-- ==== Sys2Proof/Certificates/Slice0/Obligations.lean ====
section
/-! DEFINITION. The statements for the provers. Each docstring names the rules it comes from; OBLIGATIONS.json lists them. What
a management command leaves is written with `State.replied`, `MgmtSlot.leavesAs` and `State.leaving`, and what a request segment
leaves with `SegSlot.consumed` and `SegSlot.left` (Sys2Proof/Safety.lean). -/

section
open Sys2Proof Sys2Proof.Machine

/-! ### The step -/

/-- The command at the front of the queue runs over the rest of the queue. -/
def Obligations.StepRunsTheFrontCommand : Prop :=
  ∀ (c : Instr) (rest : List Instr) (s : State),
    step { s with pending := c :: rest } = exec c { s with pending := rest }

/-- Every command answers a next state, in every state, and leaves the commands that wait as they are. -/
def Obligations.EveryCommandCompletesAndKeepsTheQueue : Prop :=
  ∀ (c : Instr) (s : State), ∃ t, exec c s = .next t ∧ t.pending = s.pending

/-- With nothing waiting, one tributary clock passes (the model's choice, log 3, and log 2 for the separating clock): the
divider counts, and at the prescaler a tick comes; then a beat on the bus is sampled WAIT, a separating clock passes, or
nothing moves. -/
def Obligations.StepOnAnEmptyQueueIsOneClock : Prop :=
  ∀ s t : State, s.pending = [] →
    (s.pins.reset = true → step s = .next s)
    ∧ (s.pins.reset = false →
        (if s.mgmt.params.prescaler.clocks ≤ s.ring.divider + 1 then exec .timebaseTick s = .next t
          else t = { s with ring := { s.ring with divider := s.ring.divider + 1 } }) →
        (t.bus.engine = .yielded → step s = .next t)
        ∧ (t.bus.engine = .idle → step s = exec .busCycleStart t)
        ∧ (t.bus.engine = .locked → t.bus.current = none → step s = exec .lockedSequenceNextCycle t)
        ∧ ∀ b i, (t.bus.engine = .cycle ∨ t.bus.engine = .locked) → t.bus.current = some b → t.executing = some i →
            ((t.window (t.entry i).window).budget.toNat ≤ t.bus.waitCount + 1 → step s = exec .busTimeout t)
            ∧ (t.bus.waitCount + 1 < (t.window (t.entry i).window).budget.toNat →
                step s = .next { t with bus := { t.bus with waitCount := t.bus.waitCount + 1 } }))

/-! ### Resets -/

/-- The state right after a pin reset, in every item whose value the spec gives. -/
def Obligations.ResetValues : Prop :=
  let s := State.reset
  (s.ring.state = .down ∧ s.ring.lost = true ∧ s.ring.lastCycle = 0 ∧ s.ring.blind = false ∧ s.ring.captured = none
      ∧ s.ring.period = none ∧ s.ring.timebase = 0 ∧ s.ring.divider = 0 ∧ s.ring.lineOut = .idle)
  ∧ s.prevIndex = none
  ∧ (s.sched.active = List.replicate 240 { action := .pass, channel := none, source := none }
      ∧ s.sched.shadow = List.replicate 240 { action := .pass, channel := none, source := none }
      ∧ s.sched.commit = .none ∧ s.sched.swapCycle = none)
  ∧ s.descriptors = [none, none, none, none]
  ∧ (s.table.entries.length = 8 ∧ (∀ e ∈ s.table.entries, e.state = .free) ∧ s.table.order = [] ∧ s.table.requests = [])
  ∧ s.windows = List.replicate 16
      { valid := false, base := 0, size := 1, width := .w4,
        attrs := { read := false, write := false, lock := false, burst := false, line := false },
        budget := 1, owner := none, inUse := 0 }
  ∧ (s.bus.engine = .idle ∧ s.bus.plan = [] ∧ s.bus.current = none ∧ s.bus.waitCount = 0 ∧ s.bus.lock = false
      ∧ s.bus.grant = false ∧ s.bus.grantTime = none ∧ s.bus.holdLong = false)
  ∧ s.replyQueue = []
  ∧ (s.mgmt.node = 0 ∧ s.mgmt.manager = none ∧ s.mgmt.queue = [] ∧ s.mgmt.noticeSeq = 0
      ∧ s.mgmt.params = { prescaler := .p8, cycleLimit := 0, holdLimit := 0, gapLimit := 4, deadline := 8,
                          bankEnables := { ring := true, slot := true, bus := true, mgmt := true },
                          noticeEnables := { ring := false, slot := false, bus := false, mgmt := false } })
  ∧ (∀ name, s.reports.bank name = { events := 0, record := none })
  ∧ (s.reports.counters = { cyclesInSync := 0, segmentsTaken := 0, segmentsGiven := 0, executed := 0, beats := 0,
                            busyTicks := 0, holdTicks := 0 } ∧ s.reports.lastTx = none)
  ∧ (s.bridge.state = .stopped ∧ s.bridge.flush = false ∧ s.bridge.softReset = none ∧ s.bridge.resetCount = 0)

/-- R197: the assertion of the reset pin gives every block its pin-reset value, from any state. While the pin is asserted only
the pins change (the model's reading, log 5). R132, R197: the release of an asserted pin leaves every block as it is and lets
the Bus Engine decide: in IDLE a hold request that is present is granted, and with nothing to do the pin alone changes. The
release of a pin that is not asserted does nothing (the model's choice, log 14); a grant passes the separating clock that
`separating` holds (log 2). -/
def Obligations.PinResetTakesEveryBlockToItsResetValue : Prop :=
  (∀ s : State, exec .pinReset s
    = .next { State.reset with
        pins := { reset := true, holdRequest := s.pins.holdRequest }, choices := s.choices, pending := s.pending })
  ∧ (∀ (c : Instr) (s : State), s.pins.reset = true → c ≠ .pinReset → c ≠ .pinResetRelease → c ≠ .holdRequest →
      c ≠ .holdRelease → exec c s = .next s)
  ∧ (∀ s : State, s.pins.reset = true →
      exec .holdRequest s = .next { s with pins := { s.pins with holdRequest := true } }
      ∧ exec .holdRelease s = .next { s with pins := { s.pins with holdRequest := false } })
  ∧ (∀ s t : State, exec .pinReset s = .next t →
      (s.pins.holdRequest = false → exec .pinResetRelease t = .next { t with pins := { t.pins with reset := false } })
      ∧ (s.pins.holdRequest = true → exec .pinResetRelease t
          = .next { t with
              pins := { t.pins with reset := false }
              bus := { t.bus with engine := .yielded, grant := true, grantTime := some 0, holdLong := false } }))
  ∧ (∀ s : State, s.pins.reset = true →
      let released : State := { s with pins := { s.pins with reset := false } }
      exec .pinResetRelease s = .next (arbitrate released)
      ∧ (s.bus.engine = .idle → s.pins.holdRequest = true →
          exec .pinResetRelease s
            = .next { released with
                bus := { s.bus with
                  engine := .yielded, grant := true, grantTime := some s.ring.timebase, holdLong := false
                  separating := false } })
      ∧ (s.bus.engine = .idle → s.pins.holdRequest = false → s.executing = none → s.table.requests = [] →
          exec .pinResetRelease s = .next released))
  ∧ (∀ s : State, s.pins.reset = false → exec .pinResetRelease s = .next s)
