-- ==== Sys2Proof/Laws/Arrival.lean ====
section
/-! SUPPORT. The formats on the line read back what they wrote, and the arrivals that commands are: what a management request
that reaches its operation does, and what a request segment that reaches the intake's checks does, each said once. -/

namespace Sys2Proof.Machine

/-! ### Bytes -/

@[simp] theorem padTo_length (n : Nat) (l : List Byte) : (padTo n l).length = n := by
  simp only [padTo, List.length_take, List.length_append, List.length_replicate]
  omega

theorem padTo_self {n : Nat} {l : List Byte} (h : l.length = n) : padTo n l = l := by
  subst h
  simp [padTo]

/-- A run of bytes at the front stays, the rest is padded. -/
theorem padTo_append (n : Nat) (h l : List Byte) (hn : h.length ≤ n) : padTo n (h ++ l) = h ++ padTo (n - h.length) l := by
  simp only [padTo, List.append_assoc, List.length_append]
  rw [List.take_append, List.take_of_length_le hn, ← Nat.sub_sub]

@[simp] theorem halfBytes_join (h : Half) : (h.extractLsb' 8 8 ++ h.extractLsb' 0 8 : BitVec 16) = h := by
  apply BitVec.eq_of_getLsbD_eq
  intro i hi
  simp only [BitVec.getLsbD_append, BitVec.getLsbD_extractLsb']
  by_cases h8 : i < 8
  · simp [h8]
  · have : i - 8 < 8 := by omega
    simp [h8, this, show 8 + (i - 8) = i by omega]

@[simp] theorem wordBytes_join (w : Word) :
    ((w.extractLsb' 24 8 ++ w.extractLsb' 16 8 : BitVec 16) ++ (w.extractLsb' 8 8 ++ w.extractLsb' 0 8 : BitVec 16) : BitVec 32) = w := by
  apply BitVec.eq_of_getLsbD_eq
  intro i hi
  simp only [BitVec.getLsbD_append, BitVec.getLsbD_extractLsb']
  by_cases h8 : i < 8
  · simp [h8, show i < 16 by omega]
  · by_cases h16 : i < 16
    · simp [h8, h16, show i - 8 < 8 by omega, show 8 + (i - 8) = i by omega]
    · by_cases h24 : i < 24
      · simp [h16, show i - 16 < 8 by omega, show 16 + (i - 16) = i by omega]
      · simp [h16, show ¬ i - 16 < 8 by omega, show i - 16 - 8 < 8 by omega, show 24 + (i - 16 - 8) = i by omega]

/-- A management record read back from the payload that carries it. -/
theorem MgmtRecord.ofBytes_toBytes (r : MgmtRecord) (n : Nat) (hp : r.param.length = 8) (hn : 16 ≤ n) :
    MgmtRecord.ofBytes (padTo n r.toBytes) = { r with rest := padTo (n - 16) r.rest } := by
  obtain ⟨dest, source, tag, op, status, flags, argLen, param, rest⟩ := r
  match param, hp with
  | [p0, p1, p2, p3, p4, p5, p6, p7], _ =>
    have h : MgmtRecord.toBytes ⟨dest, source, tag, op, status, flags, argLen, [p0, p1, p2, p3, p4, p5, p6, p7], rest⟩
        = [dest, source, tag, op, status, flags, argLen.extractLsb' 8 8, argLen.extractLsb' 0 8,
            p0, p1, p2, p3, p4, p5, p6, p7] ++ rest := rfl
    rw [h, padTo_append _ _ _ hn]
    simp [MgmtRecord.ofBytes, byteAt, halfAt]

/-- A segment read back from the payload that carries it. -/
theorem Segment.ofBytes_toBytes (g : Segment) (n : Nat) (hn : 16 ≤ n) :
    Segment.ofBytes (padTo n g.toBytes) = { g with data := padTo (n - 16) g.data } := by
  obtain ⟨dest, source, tag, op, status, flags, total, offset, count, addr, data⟩ := g
  have h : Segment.toBytes ⟨dest, source, tag, op, status, flags, total, offset, count, addr, data⟩
      = [dest, source, tag, op, status, flags, total.extractLsb' 8 8, total.extractLsb' 0 8, offset.extractLsb' 8 8,
          offset.extractLsb' 0 8, count.extractLsb' 8 8, count.extractLsb' 0 8, addr.extractLsb' 24 8, addr.extractLsb' 16 8,
          addr.extractLsb' 8 8, addr.extractLsb' 0 8] ++ data := rfl
  rw [h, padTo_append _ _ _ hn]
  simp only [Segment.ofBytes, byteAt, halfAt, wordAt, List.cons_append, List.getD_cons_zero, List.getD_cons_succ,
    halfBytes_join]
  rw [show ∀ w : Word, (w.extractLsb' 24 8 ++ w.extractLsb' 16 8 : Half) ++ (w.extractLsb' 8 8 ++ w.extractLsb' 0 8 : Half) = w
    from wordBytes_join]
  simp

/-! ### Slots -/

/-- The Ring Port's judgement of a slot with good checks (R3). -/
theorem judgeSlot_encodeSlot (index channel size : Byte) (kind : MarkKind) (payload : List Byte)
    (hp : payload.length = payloadLength size) :
    judgeSlot (encodeSlot index channel size kind payload) = arrivalOf index channel size kind payload := by
  have hb : ∀ (x : Half) (l : List Byte), halfAt (l ++ halfBytes x) l.length = x := by
    intro x l
    simp [halfAt, byteAt, halfBytes]
  have h2 := hb (payloadCheck kind payload) payload
  have h1 := hb (check [index, channel, size]) [index, channel, size]
  have ht : (payload ++ halfBytes (payloadCheck kind payload)).take (payloadLength size) = payload := by
    rw [← hp, List.take_left]
  have hc : ([index, channel, size] ++ halfBytes (check [index, channel, size])).take 3 = [index, channel, size] := rfl
  have hl : (payload ++ halfBytes (payloadCheck kind payload)).length = payloadLength size + 2 := by
    rw [List.length_append, hp]
    rfl
  have h0 : byteAt ([index, channel, size] ++ halfBytes (check [index, channel, size])) 0 = index := rfl
  have h01 : byteAt ([index, channel, size] ++ halfBytes (check [index, channel, size])) 1 = channel := rfl
  have h02 : byteAt ([index, channel, size] ++ halfBytes (check [index, channel, size])) 2 = size := rfl
  have h5 : ([index, channel, size] ++ halfBytes (check [index, channel, size])).length = 5 := rfl
  rw [hp] at h2
  rw [show [index, channel, size].length = 3 from rfl] at h1
  unfold judgeSlot arrivalOf encodeSlot RawSlot.withPayload headerBytes
  simp only [h0, h01, h02, ht, h1, hc, hl, h5, h2, Option.getD_some, Option.isSome_some, decide_true, Bool.true_and,
    Bool.and_true]

@[simp] theorem arrivalOf_capacity (index channel size : Byte) (kind : MarkKind) (payload : List Byte) :
    (arrivalOf index channel size kind payload).capacity = capacityOf size := by
  simp only [Arrival.capacity, arrivalOf, payloadLength, capacityOf]
  omega

/-- A slot with good checks leaves with good checks over what it then carries (R34). -/
theorem arrivalOf_forwarded (index channel size : Byte) (kind : MarkKind) (payload : List Byte) (im : Image) :
    (arrivalOf index channel size kind payload).forwarded im = encodeSlot index channel size im.kind im.payload := by
  unfold Arrival.forwarded
  split
  · rename_i h
    rw [h]
    rfl
  · rfl

/-- A slot that is admitted is handled by the Management Unit or under the schedule (R28, R29). -/
theorem slotArrival_admitted {s : State} (index channel size : Byte) (kind : MarkKind) (payload : List Byte)
    (hs : s.admits index) (hh : headerInRange index channel size = true) :
    slotArrival (arrivalOf index channel size kind payload) s
      = (let r := if channel = 0 then
            managementSlot (payloadLength size) index (capacityOf size) { kind := kind, payload := payload }
              (s.withPrevIndex (some index))
          else scheduledSlot (arrivalOf index channel size kind payload) (s.withPrevIndex (some index))
        r.1.leaving (encodeSlot index channel size r.2.kind r.2.payload)) := by
  obtain ⟨_, h2, h3, h4, h5⟩ := hs
  have hq : s.inSequence index = true := by
    unfold State.inSequence
    cases hp : s.prevIndex with
    | none => simp [h4]
    | some p => simp [h4, h5 p hp]
  have hpr : s.presents = true := by simp [State.presents, h2, h3]
  unfold slotArrival
  rw [if_neg (by rw [h2]; simp), if_pos hpr]
  have hg : (arrivalOf index channel size kind payload).headerGood = true := hh
  have hi : (arrivalOf index channel size kind payload).index = index := rfl
  have hb : (arrivalOf index channel size kind payload).payloadGood = true := rfl
  unfold presentSlot inSequenceSlot
  simp only [hg, hi, hq, hb, Bool.not_true, Bool.false_eq_true, if_false, if_true]
  rw [arrivalOf_forwarded]
  simp only [arrivalOf_capacity]
  rfl

theorem exec_arrive {s : State} (a : Arrival) (h : s.pins.reset = false) : arrive a s = .next (slotArrival a s) := by
  simp [arrive, unlessPinReset, h]

theorem MgmtOp.ofCode_code (op : MgmtOp) : MgmtOp.ofCode op.code = some op := by
  cases op <;> rfl

theorem MgmtOp.code_lt (op : MgmtOp) : op.code.toNat < 128 ∧ op.code ≠ noticeCode := by
  cases op <;> decide

end Sys2Proof.Machine

namespace Sys2Proof

open Machine

/-! ### Management requests -/

/-- How a request that reaches its operation is classed (R152). -/
def MgmtSlot.reachOf (m : MgmtSlot) (s : State) : Reach := if m.dest = s.mgmt.node then .addressed else .broadcast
....
Extract each line from the entries above that contains the string "action".

  ∧ (s.sched.active = List.replicate 240 { action := .pass, channel := none, source := none }
      ∧ s.sched.shadow = List.replicate 240 { action := .pass, channel := none, source := none }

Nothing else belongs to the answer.